Книга вторая: «ВСЛУХ ПРО СЕБЯ…»
(Продолжение. Начало: «Перед романом». Книга первая: «1», «2», «3», «4», «5», «6», «7», «8», «9», «10», «11», «12», «13», «14», «15», «16», «17,», «18», «19», «20», «21», «22», «23», «24», «25», «26», «27», «28», «29», «30», «31», «32», «33», «34», «35», «36», «37», «38», «39», «40», «41», «42», «43», «44», «45», «46», «47», «48», «49», «50» Книга вторая: «51», «52», «53», «54», «55», «56», «57», «58», «59», «60», «61», «62», «63», «64»)
67.
…Сейчас, когда пишу всё это с натуры и по памяти, странички последней почему-то листаются много быстрее предыдущих. Будто рукописную памятную книгу оставил я раскрытой на солнечном подоконнике в той комнате – с видом на Большую Арнаутскую. Которая пока всё ещё Чкалова. И летний одесский бриз треплет странички с пятого на десятое, не давая вчитываться. А ведь подробности весьма существенны для лирического моего героя. А может быть, и для других – читателей, коль скоро такие вообще имеются в природе.

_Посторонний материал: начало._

/-! ### Roster -/

/-- PEER_LOST (R65): every peer whose silence count exceeds loss_slices goes LOST and keeps every field
it held; every other entry stays; the lost peers' recall requests leave the queue; PEER_LOST is among the
notices that join the queue at the command's end. Both selections are computed afresh (R68), a changed one
is reported (R72), and in RUN and IDLE the clock follows a changed reference (R6), with UNLOCKED when it was
LOCKED (R18). With no key twice in the table: a lost peer's OPEN
spans are ORPHANED, at its last block's slice (R95; 'announced by' stays, log 36); those of a lost mirror
source, the ORPHANED ones too, are closed at the end of its OPEN run, if there is one, and a custody
record holds their CLOSE items (R97, R98), and CUSTODY_TAKEN tells their number; every other entry
stays. -/
def Obligations.PeerLostKeepsFields : Prop :=
  ∀ s : State, s.resetN = true →
    let lost (k : StationId) : Prop := k ≠ s.control.id ∧
      (look s.roster.entries k).state = .present ∧
      s.control.charter.lossSlices < (look s.roster.entries k).silence
    let endOf (e : SpanEntry) : Slice :=
      (look s.roster.entries e.key.owner).lastBlock.getD e.key.openSlice
    let runEndOf (e : SpanEntry) : Slice :=
      match openRunOf s.rings.runs e.key.owner with
      | some r => r.last
      | none => endOf e
    let u := s.losePeers.recompute
    let t := u.finish
    let told (raiser : Raiser) (kind : NoticeKind) (subject : Byte) (detail : Half) : Raised :=
      { raiser := raiser
        notice := { kind := kind, slice := s.clock.index, subject := subject, detail := detail } }
    exec .peerLost s = .next t ∧
      (∀ k, k ≠ s.control.id → (look s.roster.entries k).state = .present →
        s.control.charter.lossSlices < (look s.roster.entries k).silence →
        look t.roster.entries k = { look s.roster.entries k with state := .lost } ∧
        told .roster .peerLost (byte k.val)
          (sliceDetail ((look s.roster.entries k).lastHeard.getD 0)) ∈ u.raised) ∧
      (∀ k, (k = s.control.id ∨ (look s.roster.entries k).state ≠ .present ∨
          (look s.roster.entries k).silence ≤ s.control.charter.lossSlices) →
        look t.roster.entries k = look s.roster.entries k) ∧
      (∀ q ∈ t.server.queue, q.id.requester ≠ s.control.id → ¬ lost q.id.requester) ∧
      t.roster.reference = t.chooseReference ∧ t.roster.mirror = t.chooseMirror ∧
      (t.roster.reference ≠ s.roster.reference →
        told .roster .referenceChanged (byte (idOr255 t.roster.reference))
          (BitVec.ofNat 16 (idOr255 s.roster.reference)) ∈ u.raised ∧
        (s.active = true → s.clock.discipline = .locked →
          told .clock .unlocked (byte (idOr255 s.roster.reference))
            (BitVec.ofInt 16 s.clock.trim) ∈ u.raised)) ∧
      (t.roster.mirror ≠ s.roster.mirror →
        told .roster .mirrorSourceChanged (byte (idOr255 t.roster.mirror))
          (BitVec.ofNat 16 (idOr255 s.roster.mirror)) ∈ u.raised) ∧
      ((s.active = false ∨ t.roster.reference = s.roster.reference) → t.clock = s.clock) ∧
      (s.active = true → t.roster.reference ≠ s.roster.reference →
        t.clock =
          (if s.clock.discipline = .free then s.clock
          else if t.roster.reference = some s.control.id then
            (if s.clock.discipline = .selfRef then s.clock
            else { s.clock with
              discipline := .selfRef, goodRun := 0, badRun := 0
              plan := if s.clock.discipline = .realign then none else s.clock.plan })
          else if s.clock.discipline = .realign then { s.clock with plan := none }
          else { s.clock with discipline := .tracking, goodRun := 0, badRun := 0 })) ∧
      (s.spans.table.Pairwise (fun a b => a.key ≠ b.key) →
        t.spans.table.length = s.spans.table.length ∧
        ∀ (i : Nat) (e : SpanEntry), s.spans.table[i]? = some e →
          (lost e.key.owner → s.roster.mirror ≠ some e.key.owner → e.status = .opened →
            t.spans.table[i]? = some { e with status := .orphaned 0 (endOf e) }) ∧
          (lost e.key.owner → s.roster.mirror = some e.key.owner → e.live = true →
            t.spans.table[i]? = some { e with
              status := .closed
                (if before (runEndOf e) e.key.openSlice then e.key.openSlice else runEndOf e)
                .stationLost
              announcedBy := s.control.id }) ∧
          ((¬ lost e.key.owner ∨ e.live = false ∨
              (s.roster.mirror ≠ some e.key.owner ∧ e.status ≠ .opened)) →
            t.spans.table[i]? = some e)) ∧
      (∀ k, s.roster.mirror = some k → lost k → ∃ r, t.spans.custody.getLast? = some r ∧
        told .spans .custodyTaken (byte k.val) (BitVec.ofNat 16
          (s.spans.table.countP fun x => x.live && decide (x.key.owner = k))) ∈ u.raised ∧
        r.peer = k ∧ r.join = (look s.roster.entries k).join ∧
        (∀ x ∈ t.spans.custody.dropLast, x ∈ s.spans.custody ∧ x.peer ≠ k) ∧
        (∀ x, x ∈ r.items ↔ ∃ e ∈ s.spans.table, e.live = true ∧ e.key.owner = k ∧
          x = (e.close (runEndOf e) .stationLost s.control.id).item)) ∧
      ((∀ k, s.roster.mirror = some k → ¬ lost k) → t.spans.custody = s.spans.custody ∧
        t.spans.outbox = s.spans.outbox) ∧
      t = { s with
        clock := t.clock, roster := t.roster, spans := t.spans, rings := t.rings
        store := t.store, server := t.server
        control := { s.control with correction := t.control.correction }
        notices := t.notices, freeUses := t.freeUses, raised := [] }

И для города, который я тогда попросту считал своим. А… писать, так писать: для страны и мира; здесь ведь запечатлён ещё один крутой поворот их разноэтажных и разномасштабных судеб – во множестве деталей. Кстати, уж не самый ли существенный поворот в моей жизни? Пожалуй. Кто знает, не шарахни меня по сердцу нежеланный отъезд (да что там – изгнание с той чудесной дачи) в город, не окажись в отпускной невесёлой пустоте, перегретой недобрым солнышком Одессы и не вылети на отпускную обочину. Вписался бы в предстоящий и совершенно неожиданный изгиб той дороги? Да и свои личные беды воспринимались не столь болезненно, если бы тогда виделись в отечественном и мировом контексте. Господибожемой, какой мир окружал одинокого этого пешехода! Приблизительно так воскликнул один его великий земляк, перед смертью оглядываясь назад и по сторонам. И невесело добавил: «А мне тогда казалось, что самое нехорошее – держать локти на скатерти стола…»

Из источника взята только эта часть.